Sample For Testing Optical Character recognition
Sample For Test

2. Complete Code to Preprocess and Extract Text from Images using Python

We’ll now follow the steps to pre-process the file and extract the text from the image above. Optical character recognition works best when the image is readable and clear for the machine learning algorithm to take cues from.

#Importing libraries
import cv2
import pytesseract
import numpy as np

#Loading image using OpenCV
img = cv2.imread('sample_test.jpg')

#Preprocessing image
#Converting to grayscale
gray_image = cv2.cvtColor(img, cv2.COLOR_BGR2GRAY)

#creating Binary image by selecting proper threshold
binary_image = cv2.threshold(gray_image ,130,255,cv2.THRESH_BINARY + cv2.THRESH_OTSU)[1]

#Inverting the image
inverted_bin = cv2.bitwise_not(binary_image)

#Some noise reduction
kernel = np.ones((2,2),np.uint8)
processed_img = cv2.erode(inverted_bin, kernel, iterations = 1)
processed_img = cv2.dilate(processed_img, kernel, iterations = 1)

#Applying image_to_string method
text = pytesseract.image_to_string(processed_img)

print(text)

Output:

On the Insert tab, the galleries include items that are designed
to coordinate with the overall look of your document. You can
use these galleries to insert tables, headers, footers, lists, cover
pages, and other document building blocks. When you create
pictures, charts, or diagrams, they also coordinate with your
current document look,

You can easily change the formatting of selected text in the
documenttext by choosing a look for the selected text from the
Quick Styies gallery on the Home tab. You can also format text
directly by using the other controls on the Home tab. Most
controls offer a choice of using the look from the current theme

or using a tormat that you specify directly.

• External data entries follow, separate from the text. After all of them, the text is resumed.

/-- The time of a phase of R411, in µs, for GLB_FENCE_LAST. -/
def State.phaseUs (s : State) (since : Nat) : BitVec 12 := BitVec.ofNat 12 (min 4095 ((s.tick - since) / 1000))

/-- A phase's time of a core fence, while GLB_FENCE_LAST still shows that fence (R411, R466). -/
def Glb.notePhase (g : Glb) (f : FencePath) (note : FenceLast → FenceLast) : Glb :=
  if g.fenceLast.dom = 0 && g.fenceLast.unit.toNat = f.core then { g with fenceLast := note g.fenceLast } else g

/-- A task the fence made the module replay has retired; the last one ends the interruption (R411). -/
def State.replayRetired (s : State) (q tid : Nat) : State :=
  match s.glb.fencePath with
  | some f =>
    if f.phase = 4 && f.left.contains (q, tid) then
      let l := removeFirst (fun x => x = (q, tid)) f.left
      s.modGlb fun g => if l = [] then
          { g.notePhase f (fun l => { l with replay := s.phaseUs f.since }) with fencePath := none }
        else { g with fencePath := some { f with left := l } }
    else s
  | none => s

/-- A fence decided while another fence path runs, or after a swap's COMMIT, waits for that swap to complete (R365,
R410). -/
def State.fenceMustWait (s : State) : Bool := s.fencePathBusy || s.img.swap.phase = .switching

/-- Oztas decides a core fence (R22, R410, R411): the fault is logged with FENCED, the master hears of the fence, the
core is isolated, and its variant is staged at once or when the running fence path has swapped. -/
def State.fenceCore (s : State) (c : Fin 8) (cause : BitVec 16) (detail : BitVec 32 := 0) : State :=
  if s.coreFenced c then s
  else
    let s1 := ((s.raise cause (unit := c.val) (detail := detail) (fenced := true)).recordFence 0 c.val).noteFence
      0 c.val cause
    let s2 := (s1.report .fence (natLe 1 0 ++ natLe 1 c.val ++ natLe 2 cause.toNat)).isolateCore c cause
    let s3 := if s2.glb.mode ≠ .service then s2
      else if s2.fenceMustWait then
        s2.modGlb fun g => { g with fencePending := g.fencePending ++ [⟨c.val, cause, false⟩] }
      else s2.beginFencePath c cause
    s3.checkMinimum

/-! ### Stack, port and half fences -/

/-- A stack is marked fenced: later requests go to mirrors or are refused (R226). -/
def State.markStack (s : State) (k : Fin 32) : State :=
  (s.modStack k fun x => { x with st := .fenced, copyQ := [], copies := [], stopped := none }).modGlb fun g =>
    { g with fencedStacks := g.fencedStacks ||| (1#32 <<< k.val) }

/-- A port is marked fenced: it is down with its keys lost, and what its transmitter held is free for resending
elsewhere (R311, R327, R420). -/
def State.markPort (s : State) (p : Fin 18) : State :=
  ((s.dropIngress (8 + p.val)).modPort p fun x => { x with
    st := .fenced, txKey := none, rxKey := none, txSalt := 0, rxSalt := 0, lanes := 0, credit := Vector.replicate 4 0
    rxGroup := [], waitRetry := false, tagFail := false }).modGlb fun g =>
    { g with fencedPorts := g.fencedPorts ||| (1#18 <<< p.val) }

/-- The pages of the mirrored regions of the active image: primary page, mirror page, both as A[40:16]. -/
def State.mirrorOf (s : State) (page : Nat) : Option Nat :=
  match s.cfg with
  | none => none
  | some g => g.mirrors.findSome? fun m =>
      if m.primary / 65536 ≤ page ∧ page < m.primary / 65536 + m.pages then
        some (page - m.primary / 65536 + m.mirror / 65536) else none

/-- The primary page of a mirror page. -/
def State.primaryOf (s : State) (page : Nat) : Option Nat :=
  match s.cfg with
  | none => none
  | some g => g.mirrors.findSome? fun m =>
      if m.mirror / 65536 ≤ page ∧ page < m.mirror / 65536 + m.pages then
        some (page - m.mirror / 65536 + m.primary / 65536) else none

/-- A range of whole pages has a page on the stack; one of 16 pages or more touches every stack of its half. -/
def rangeOnStack (base pages k : Nat) : Bool :=
  if 16 ≤ pages then decide (base / 2 ^ 40 % 2 = k / 16)
  else (List.range pages).any fun i => pageStack (base / 65536 + i) = k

To change the overall look of your document, choose new
Theme elements on the Page Layout tab. To change the looks
available in the Quick Style gallery, use the Change Current
Quick Style Set command. Both the Themes gallery and the
Quick Styles gallery provide reset commands so that you can

You can know more about OpenCV and its functions for image transformations here.

Conclusion

This article was all about implementing optical character recognition in Python using PyTesseract wrapper and some pre-processing steps that might be helpful to get better results.

Happy Learning!